You can only call what happened a social offense–or a firing offense–if you have a better alternative. The loud and outraged offer none. I’m used to rank hypocrisy from this group, but I’d like to think that it was once considered shameful to be so blatantly inhumane. Apparently, no longer.
We all know how the health care debate is likely to end, so let’s cut the crap and save us all some trouble.
1) The public option, if not quite dead, is in critical and declining condition. It exists solely to serve three political purposes: as a sop to the progressive base, as a chew toy for the radical right, and as a bargaining chip to be backed off slowly by Democratic leaders, like a puppy facing a radioactive bone.
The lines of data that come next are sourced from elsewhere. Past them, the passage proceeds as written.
@[simp] theorem State.verbTake_keeps (s : State) (hd : VerbHdr) (verb maskBit : Nat) (body : List Byte) (fmt : Bool) (go : State → Nat → State)
    (h : ∀ (s : State) x, s.Keeps (go s x)) :
    s.Keeps (s.verbTake hd verb maskBit body fmt go) := by
  unfold State.verbTake
  extract_lets p s₁ b x s₂ net s₃
  have h₁ : s.Keeps s₁ := s.netRx_keeps p
  have h₃ : s.Keeps s₃ := h₁.trans (by simp [s₂, s₃])
  split
  · simp
  · split
    · exact h₁.trans (s₁.netDrop_keeps p)
    · split
      · exact h₁.trans (s₁.authFail_keeps p x)
      · extract_lets mask s₄
        have h₄ : s.Keeps s₄ := h₃.trans (by simp [s₄, h])
        split
        · exact h₁.trans (s₁.authFail_keeps p x)
        · split
          · exact h₁.trans s₁.authCount_keeps
          · split
            · exact h₁.trans (by simp)
            · exact h₄.trans (by simp)

@[simp] theorem State.noise_keeps (s : State) (k : Nat) : s.Keeps (s.noise k).2 := by
  induction k generalizing s with
  | zero => exact ⟨rfl, rfl⟩
  | succ n ih => unfold State.noise; simp [ih]

@[simp] theorem State.openFail_keeps (s : State) (p : Nat) : s.Keeps (s.openFail p) := by unfold State.openFail; simp

@[simp] theorem execOpenSession_keeps (h : VerbHdr) (role : Byte) (nc : List Byte) (s : State) :
    Out.Keeps s (execOpenSession h role nc s) := by
  unfold execOpenSession; dsimp only; repeat' split
  all_goals simp -implicitDefEqProofs

@[simp] theorem execCloseSession_keeps (h : VerbHdr) (s : State) :
    Out.Keeps s (execCloseSession h s) := by
  unfold execCloseSession; simp

@[simp] theorem execSessionIdle_keeps (x : Fin 4) (s : State) :
    Out.Keeps s (execSessionIdle x s) := by
  unfold execSessionIdle; split <;> simp -implicitDefEqProofs

@[simp] theorem execOpenLockoutEnd_keeps (s : State) :
    Out.Keeps s (execOpenLockoutEnd s) := by
  unfold execOpenLockoutEnd; simp -implicitDefEqProofs

@[simp] theorem State.agreed_keeps (s : State) (x verb : Nat) (a : Machine.Agree) (act : State → State)
    (h : ∀ s : State, s.Keeps (act s)) :
    s.Keeps (s.agreed x verb a act) := by
  unfold State.agreed
  split <;> simp [h]

@[simp] theorem State.setDeferred_keeps (s : State) (x : Nat) (d : Option (Waiting × Nat)) :
    s.Keeps (s.setDeferred x d) := by
  unfold State.setDeferred; simp

@[simp] theorem State.mayDefer_keeps (s : State) (x verb : Nat) (i : Waiting) (a : Machine.Agree) (act : State → State)
    (h : ∀ s : State, s.Keeps (act s)) :
    s.Keeps (s.mayDefer x verb i a act) := by
  unfold State.mayDefer
  dsimp only
  split <;> simp [h]

@[simp] theorem execReadObj_keeps (h : VerbHdr) (addr : Word) (len : BitVec 16) (s : State) :
    Out.Keeps s (execReadObj h addr len s) := by
  unfold execReadObj; simp

@[simp] theorem execHealth_keeps (h : VerbHdr) (s : State) : Out.Keeps s (execHealth h s) := by unfold execHealth; simp

@[simp] theorem execReadCairn_keeps (h : VerbHdr) (area : Byte) (first count : BitVec 16) (s : State) :
    Out.Keeps s (execReadCairn h area first count s) := by
  unfold execReadCairn; simp

@[simp] theorem execReadLedger_keeps (h : VerbHdr) (door : Byte) (first count : BitVec 16) (s : State) :
    Out.Keeps s (execReadLedger h door first count s) := by
  unfold execReadLedger; simp

@[simp] theorem execWriteParam_keeps (h : VerbHdr) (expGen : Word) (point : BitVec 64) (entries : List (BitVec 16 × Word)) (s : State) :
    Out.Keeps s (execWriteParam h expGen point entries s) := by
  unfold execWriteParam; simp

@[simp] theorem State.loadDrop_keeps (s : State) : s.Keeps s.loadDrop := by unfold State.loadDrop; split <;> simp

@[simp] theorem execLoadProgram_keeps (h : VerbHdr) (offset : Word) (last : Bool) (chunk : List Byte) (s : State) :
    Out.Keeps s (execLoadProgram h offset last chunk s) := by
  unfold execLoadProgram; simp

@[simp] theorem execSwitchProgram_keeps (h : VerbHdr) (point : BitVec 64) (s : State) :
    Out.Keeps s (execSwitchProgram h point s) := by
  unfold execSwitchProgram; simp

@[simp] theorem execRevert_keeps (h : VerbHdr) (point : BitVec 64) (s : State) :
    Out.Keeps s (execRevert h point s) := by
  unfold execRevert; simp

@[simp] theorem State.cairnClear_keeps (s : State) (x : Nat) : s.Keeps (s.cairnClear x) := by unfold State.cairnClear; simp

@[simp] theorem State.clearDecide_keeps (s : State) (x : Nat) (i : Waiting) :
    s.Keeps (s.clearDecide x i) := by
  unfold State.clearDecide; simp

@[simp] theorem execClearCairn_keeps (h : VerbHdr) (s : State) :
    Out.Keeps s (execClearCairn h s) := by
  unfold execClearCairn; simp

@[simp] theorem State.doneAtCommit_keeps (s : State) (x verb : Nat) :
    s.Keeps (s.doneAtCommit x verb) := by
  unfold State.doneAtCommit; simp

@[simp] theorem execSetModeEnter_keeps (h : VerbHdr) (s : State) :
    Out.Keeps s (execSetModeEnter h s) := by
  unfold execSetModeEnter; simp

@[simp] theorem execSetModeLeave_keeps (h : VerbHdr) (s : State) :
    Out.Keeps s (execSetModeLeave h s) := by
  unfold execSetModeLeave; simp

@[simp] theorem execMaintIdleTimeout_keeps (s : State) :
    Out.Keeps s (execMaintIdleTimeout s) := by
  unfold execMaintIdleTimeout; simp -implicitDefEqProofs

@[simp] theorem State.runStart_keeps (s : State) (x verb k cmd : Nat) :
    s.Keeps (s.runStart x verb k cmd) := by
  unfold State.runStart; simp

@[simp] theorem State.runDecide_keeps (s : State) (x verb k : Nat) (i : Waiting) :
    s.Keeps (s.runDecide x verb k i) := by
  unfold State.runDecide; simp

@[simp] theorem State.runAbort_keeps (s : State) (x verb k : Nat) :
    s.Keeps (s.runAbort x verb k) := by
  unfold State.runAbort; simp

@[simp] theorem execDoorTestStart_keeps (h : VerbHdr) (ch : Byte) (s : State) :
    Out.Keeps s (execDoorTestStart h ch s) := by
  unfold execDoorTestStart; simp

@[simp] theorem execDoorTestAbort_keeps (h : VerbHdr) (ch : Byte) (s : State) :
    Out.Keeps s (execDoorTestAbort h ch s) := by
  unfold execDoorTestAbort; simp

@[simp] theorem execLearnProfileStart_keeps (h : VerbHdr) (ch : Byte) (s : State) :
    Out.Keeps s (execLearnProfileStart h ch s) := by
  unfold execLearnProfileStart; simp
Sure, with few exceptions, the Democratic leadership is making the right noises about being behind the policy; this is only the kabuki until they sorrowfully announce that they don’t have the votes or the support to pass it. This is how you can tell they’re not serious about it: they let it be the radical option. If President Obama were serious about backing this policy, his strategy–now impossible–would have been to leave single-payer on the table. Let that option, which he never supported, draw the slings and arrows of the right, and the public option becomes the moderate alternative.
To miss this calculation, you have to either believe that the president is politically naïve, or that he did not mind if the public option became a sacrificial lamb. I don’t believe that Obama is naïve.
2) The most likely result is tepid compromise. The Democrats are too incoherent to pick a position and pass it. The Republicans are too weak to block the bill entirely, and have developed a heads-we-win, tails-you-lose strategy: with health care reform or without it, their demagoguery for 2010 is already well mapped. They, too, are just proceeding with their 22-month kabuki play.
3) A compromise is not going to be good policy. Anything which passes will be sniped at relentlessly by Republicans and conservative Democrats. If $N are required to fund whatever plan passes, expect $N/2 to be allocated, with further reductions intended by those who would prefer reform to fail. If mandates are placed on individuals and businesses as part of the plan, presume that numerous loopholes will be carved out by the lobbyists, driving more people into the underfunded public support network. Our political system is rigged to produce either sweeping change or incrementalism; large doses of incrementalism are the worst of both worlds.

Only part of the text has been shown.